Previous studies of STM function primarily focused on its role in the maintenance of the SAM, as null loss-of-function alleles are seedling lethal. Hypomorphic loss-of-function alleles suggest a similar role for this KNOXI transcription factor in the inflorescence and flower meristem (Clark et al., 1996; Endrizzi et al., 1996). The potential role of STM in other processes was largely unknown due to the severe phenotypes of loss-of-function mutants. Aiming to investigate the requirement for STM specifically in flower meristem development, we undertook an approach limiting the reduction of STM function to specific stages of flower development.

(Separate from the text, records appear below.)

-- ==== Sys2Proof/Machine/Links.lean ====
section
/-! DEFINITION. Lanes and the link layer (R63 to R97): training, flits and control blocks on lanes, acknowledgement and
replay, retrains, electrical idle, and what a link that goes down takes with it; the states of host and
span ports (R60, R351, R445). -/

namespace Sys2Proof.Machine

/-- The port of lane `k` (R63). -/
def lanePort (k : Nat) : Nat := k / 2

/-- A field of both lanes of a port set. -/
def State.putLanes (s : State) (p : Nat) (f : Nat → FRef) (v : Nat) : State :=
  (s.put (f (2 * p)) v).put (f (2 * p + 1)) v

/-- Whether a field of both lanes of a port holds a value. -/
def State.lanesAre (s : State) (p : Nat) (f : Nat → FRef) (v : Nat) : Bool :=
  s.get (f (2 * p)) == v && s.get (f (2 * p + 1)) == v

/-- Whether a lane of port `p` is retired (R413). -/
def State.laneRetired (s : State) (p : Nat) : Bool :=
  let v := s.get FLT_LANE_RETIRED
  bitAt v (2 * p) || bitAt v (2 * p + 1)

/-- The phase of port `p`'s lanes. -/
def State.phase (s : State) (p : Nat) : LinkPhase := (s.link p).phase

/-- The state with the phase of port `p`'s lanes replaced. -/
def State.setPhase (s : State) (p : Nat) (f : LinkPhase) : State :=
  let x := s.link p
  s.setLink p { x with phase := f }

/-- Whether the lanes of port `p` carry flits: the link is up and no retrain runs. -/
def State.carries (s : State) (p : Nat) : Bool := s.phase p == .up

/-! ## Flits -/

/-- The payload bytes of the next flit from the packets that wait, with `room` bytes left (R80): a packet
starts only where four bytes or more remain. The second component is what still waits. -/
def fillFlit : Nat → Nat → List (List Byte) → List Byte × List (List Byte)
  | 0, room, q => (List.replicate room 0, q)
  | _ + 1, room, [] => (List.replicate room 0, [])
  | fuel + 1, room, k :: q =>
    if room < 4 then (List.replicate room 0, k :: q)
    else if room < k.length then (k.take room, k.drop room :: q)
    else
      let r := fillFlit fuel (room - k.length) q
      (k ++ r.1, r.2)

/-- The 64 bytes of a flit (R78, R82). -/
def flitBytes (fseq ack : Nat) (payload : List Byte) : List Byte :=
  let b := leBytes 1 fseq ++ leBytes 1 ack ++ payload
  b ++ leBytes 4 (crc32c b).toNat

/-- The 64 bytes of a control block (R83). -/
def controlBytes (code value : Nat) : List Byte :=
  let b := leBytes 1 code ++ leBytes 1 value ++ List.replicate 58 (0x5A#8)
  b ++ leBytes 4 (~~~ (crc32c b)).toNat

/-- The code and value of a control block, if the bytes are one (R83). -/
def asControl (bs : List Byte) : Option (Nat × Nat) :=
  let code := leNat (bs.take 1)
  let value := leNat ((bs.drop 1).take 1)
  if bs = controlBytes code value ∧ (code = 1 ∨ ((code = 2 ∨ code = 3) ∧ value = 0)) then
    some (code, value)
  else none

/-- The number of flits held for replay shown (R96). -/
def State.showUnacked (s : State) (p : Nat) : State :=
  s.put (LL_SEQ_UNACKED p) (s.link p).replay.length

/-- The replay timeout of port `p` armed while flits are unacknowledged (R86). -/
def State.armReplay (s : State) (p : Nat) : State :=
  if (s.link p).replay.isEmpty then s.disarm (.replay p)
  else s.arm (.replay p) (s.get (LL_CTL_REPLAY_TMO p) * 10)

/-- Whether a lane of port `p` sends a generator pattern in place of link traffic (R95). -/
def State.inPrbs (s : State) (p : Nat) : Bool :=
  s.get (LN_CTL_MODE (2 * p)) == 1 || s.get (LN_CTL_MODE (2 * p + 1)) == 1

/-- A flit sent on port `p`: its bytes, on the lanes (R78, R79). -/
def State.flitOut (s : State) (p : Nat) (bs : List Byte) : State := (s.emit (.flit p bs)).sendBlock p bs

/-- A control block sent on port `p` (R83). -/
def State.controlOut (s : State) (p code value : Nat) : State :=
  (s.emit (.control p code value)).sendBlock p (controlBytes code value)

/-- The next flit of port `p` sent (R78 to R80, R85): with at most 64 unacknowledged, out of idle, on lanes
that carry link traffic; padding only while no idle is asked for (R89). -/
def State.sendFlit (s : State) (p : Nat) : State :=
  let x := s.link p
  if x.phase == .up && decide (x.replay.length < 64) && !s.on (LN_STAT_EIDLE_TX (2 * p)) && !s.inPrbs p &&
      !(s.on (LL_CMD_EIDLE p) && x.txq.isEmpty) then
    let r := fillFlit (x.txq.length + 1) 58 x.txq
    let q := s.get (LL_SEQ_TX_NEXT p)
    let fresh := x.replay.isEmpty
    let n := x.txq.length - r.2.length
    let f : HeldFlit := ⟨q, r.1, (x.marks.take n).filterMap id⟩
    let s := s.setLink p { x with replay := x.replay ++ [f], txq := r.2, marks := x.marks.drop n }
    let s := (s.put (LL_SEQ_TX_NEXT p) (q + 1)).showUnacked p
    let s := if fresh then s.armReplay p else s
    s.flitOut p (flitBytes q (s.get (LL_SEQ_RX_LAST p)) r.1)
  else s

/-- Held flits sent again, in order (R86, R87). -/
def State.resend (s : State) (p : Nat) (fs : List HeldFlit) : State :=
  fs.foldl (fun s f => s.flitOut p (flitBytes f.fseq (s.get (LL_SEQ_RX_LAST p)) f.payload)) s

/-- What waited for the acknowledgement of a packet sent on the Span goes on (R17, R50): a posted write has been
delivered to the partner, inbound data has left. -/
def State.markDone (s : State) (m : SpanMark) : State :=
  match m with
  | .write o =>
    match s.execOf o with
    | some e => s.endExec e stSC 0 e.taddr 1 []
    | none => s
  | .inbound g n => s.inbArrived g n

/-- The flits of a replay buffer after the one with a number, if it is there. -/
def afterFseq (q : Nat) : List HeldFlit → Option (List HeldFlit)
  | [] => none
  | f :: t => if f.fseq = q then some t else afterFseq q t

/-- An ACK field taken (R84, R85): flits up to it leave the replay buffer, and what waited for their packets goes on. -/
def State.takeAck (s : State) (p ack : Nat) : State :=
  let x := s.link p
  match afterFseq ack x.replay with
  | none => s
  | some rest =>
    let ms := ((x.replay.take (x.replay.length - rest.length)).map (·.marks)).flatten
    let s := s.setLink p { x with replay := rest, resends := 0 }
    ms.foldl State.markDone (((s.put (LL_SEQ_TX_ACKED p) ack).showUnacked p).armReplay p)

/-- What reading packets from a byte stream gives (R80, R81): the packets, the bytes of one that has not
arrived whole, and the header of a packet start that cannot be read. -/
structure Parsed where
  pkts : List Pkt
  rest : List Byte
  bad : Option Hdr
  deriving DecidableEq, Repr

/-- A header from bytes (R28); bytes missing count as zero, in HP_ERR_LOG too where a header that cannot be read has not
arrived whole (DESIGN CHOICE, log 119). -/
def bytesHdr (bs : List Byte) : Hdr :=
  let w (i : Nat) : Word := BitVec.ofNat 32 (leNat ((bs.drop (4 * i)).take 4))
  ⟨w 0, w 1, w 2, w 3⟩

/-- Whether a code is a packet type (R31). -/
def isType (t : Nat) : Bool := (typeVc t).isSome

/-- The packets in the bytes since the last packet boundary; the bytes end with a flit's payload. -/
def parsePkts : Nat → List Byte → Parsed
  | 0, bs => ⟨[], bs, none⟩
  | fuel + 1, bs =>
    if bs.length < 4 || (bs.take 4).all (· == 0) then ⟨[], [], none⟩
    else
      let h := bytesHdr bs
      if !isType (bits h.w0 27 5) then ⟨[], [], some h⟩
      else
        let n := if hasData h.type then h.len + 1 else 0
        if bs.length < 16 + n then ⟨[], bs, none⟩
        else
          let r := parsePkts fuel (bs.drop (16 + n))
          ⟨⟨h, (bs.drop 16).take n⟩ :: r.pkts, r.rest, r.bad⟩

/-! ## Link down and training -/

/-- The link layer of port `p` cleared (R88): replay buffer, FSEQ and ACK state. Inbound data that it held is lost. -/
def State.clearLink (s : State) (p : Nat) : State :=
  let x := s.link p
  let s := s.marksLost ((x.replay.map (·.marks)).flatten ++ x.marks.filterMap id)
  let s := s.setLink p { s.link p with replay := [], txq := [], marks := [], rxBytes := [], resends := 0 }
  let s := (((s.put (LL_SEQ_TX_NEXT p) 0).put (LL_SEQ_TX_ACKED p) 0xFF).put (LL_SEQ_RX_LAST p) 0xFF).put
    (LL_SEQ_UNACKED p) 0
  (((s.disarm (.replay p)).disarm (.nak p)).disarm (.rtPhase p)).disarm (.train p)

/-- Credits and tags of port `p` cleared, and the completions owed on it discarded (R48). -/
def State.clearPort (s : State) (p : Nat) : State :=
  let x := s.port p
  let s := s.setPort p { x with
    tags := [], tx := ⟨0, 0, 0, 0⟩, rxUsed := ⟨0, 0, 0, 0⟩, granted := false, grant := ⟨0, 0, 0, 0⟩, stalled := [],
    msgs := x.msgs.filter PMsg.isMsg }
  let s := { s with execs := s.execs.map (fun (e : Exec) =>
    match e.dest with
    | .port q _ => if q == p then { e with dest := .gone } else e
    | _ => e) }
  if p < 3 then
    s.records.foldl (fun s r =>
      let r' := { r with copies := r.copies.map (fun (c : Copy) =>
        if c.ch == p then { c with answered := true } else c) }
      (s.setRec r').freeIfDone r.rpl r.ctx r.seq) s
  else s

/-- What the receivers of port `p` have found is lost with the link (R73, R96): word boundary, idle of the far end. -/
def State.rxForget (s : State) (p : Nat) : State :=
  ((s.putLanes p LN_STAT_EIDLE_RX 0).putLanes p LN_STAT_WORD_LOCK 0).putLanes p LN_ALIGN_MATCH 0

/-- Training of port `p` starts at step 1 (R73, R74), unless a lane is retired (R413). -/
def State.startTraining (s : State) (p : Nat) : State :=
  let s := (s.clearLink p).rxForget p
  if s.laneRetired p then s.setPhase p .off
  else
    let s := (s.setPhase p .quiet).put (LL_STAT_STEP p) 1
    (s.putLanes p LN_STAT_EIDLE_TX 1).arm (.train p) 2000

/-- The lanes of port `p` stop and go to electrical idle (R60, R74, R91). -/
def State.idleLanes (s : State) (p : Nat) : State :=
  let s := (((s.clearLink p).rxForget p).setPhase p .off).putLanes p LN_STAT_EIDLE_TX 1
  let s := ((s.put (LL_CMD_EIDLE p) 0).put (LL_STAT_LINK_UP p) 0).put (LL_STAT_RETRAINING p) 0
  if p < 3 then s.put (HP_STAT_LINK_UP p) 0 else s

/-- STATE of a port changes (R60, R351). -/
def State.setPortState (s : State) (p st : Nat) : State := s.put (portStateRef p) st

/-- A port that leaves ON: its channel is excluded (R121), or the span port is lost (R356, R366). -/
def State.portLeavesOn (s : State) (p : Nat) : State :=
  if p < 3 then s.exclude p else s.spanPortLost (p - 3)

/-- The link of port `p` goes down with a cause (R48, R60, R88). -/
def State.linkDown (s : State) (p cause : Nat) : State :=
  let was := s.portState p
  let s := s.clearPort p
  let s := ((s.clearLink p).rxForget p).setPhase p .off
  let s := ((s.put (LL_STAT_LINK_UP p) 0).put (LL_STAT_RETRAINING p) 0).put (LL_STAT_FAIL_CAUSE p) cause
  let s := if p < 3 then s.put (HP_STAT_LINK_UP p) 0 else s
  let s := (s.bump (LL_RETRAIN_CNT_LINK_DOWNS p)).raise (95 + p) 0 (detail p 0 0)
  let s := if was = 2 then (s.setPortState p 1).portLeavesOn p else s
  if was = 1 ∨ was = 2 then s.startTraining p else s.idleLanes p

/-- A training step reaches its end: the phase goes on with its number and timeout. -/
def State.nextStep (s : State) (p : Nat) (f : LinkPhase) (step tmo : Nat) : State :=
  ((s.setPhase p f).put (LL_STAT_STEP p) step).arm (.train p) tmo

/-- Training fails (R74). -/
def State.trainFail (s : State) (p cause : Nat) : State :=
  let s := (s.setPhase p .failed).put (LL_STAT_FAIL_CAUSE p) cause
  (s.raise (100 + p) 0 (detail p 0 0)).arm (.train p) 1000000

/-- The first and last setting of the longest run of ones in the sixteen results of a sweep from setting
`i` up (R73). Among runs of one length the first is given. -/
def longestRun : Nat → Nat → Nat → Nat → Nat × Nat → Nat × Nat
  | 0, _, _, _, best => best
  | fuel + 1, good, i, cur, best =>
    if bitAt good i then
      let cur := cur + 1
      longestRun fuel good (i + 1) cur (if best.2 < cur then (i + 1 - cur, cur) else best)
    else longestRun fuel good (i + 1) 0 best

STM and AP1 Synergistically Regulate Flower Meristem Identity

Following the initial outgrowth of floral primordia, STM expression reappears in a pattern reminiscent of its expression in the SAM (Long et al., 1996). Concomitant with the establishment of meristematic competence of the flower meristem, its identity as a flower is specified, raising the possibility that STM might be involved in both developmental processes. Using amiRs targeting STM in the AP1 expression domain in the ap1-4 background revealed a role for STM in flower meristem specification. The intermediate stm-2 allele enhanced the phenotype of ap1-4, with the double mutant exhibiting characteristics of flower-to-shoot conversion, a phenotype also observed when STM/BP activity was reduced specifically in flower meristems in ProAP1>>amiR-STM/BP plants. Remarkably, a significant rescue was detected when UFO was ectopically expressed in ProAP1>>amiR-STM/BP ap1 plants, in line with the significant response of UFO to STM induction. UFO was reported to act in a LFY-dependent manner (Levin and Meyerowitz, 1995; Lee et al., 1997; Chae et al., 2008; Risseeuw et al., 2013), suggesting that the rescue of ProAP1>>amiR-STM/BP ap1-4 by UFO may require LFY activity. It was hypothesized that a UFO-LFY interaction provides spatial specificity for LFY, as well as increasing its activity via a turnover enhancement mechanism (Parcy et al., 1998; Chae et al., 2008). It is therefore possible that the ectopic expression of UFO is required for LFY activity, and/or increases its turnover, in rescuing the ProAP1>>amiR-STM/BP ap1-4 flowers. Since both UFO and LFY responded to STM induction, their spatial expression patterns in ProAP1>>amiR-STM/BP ap1-4 stage 2 flowers should be examined.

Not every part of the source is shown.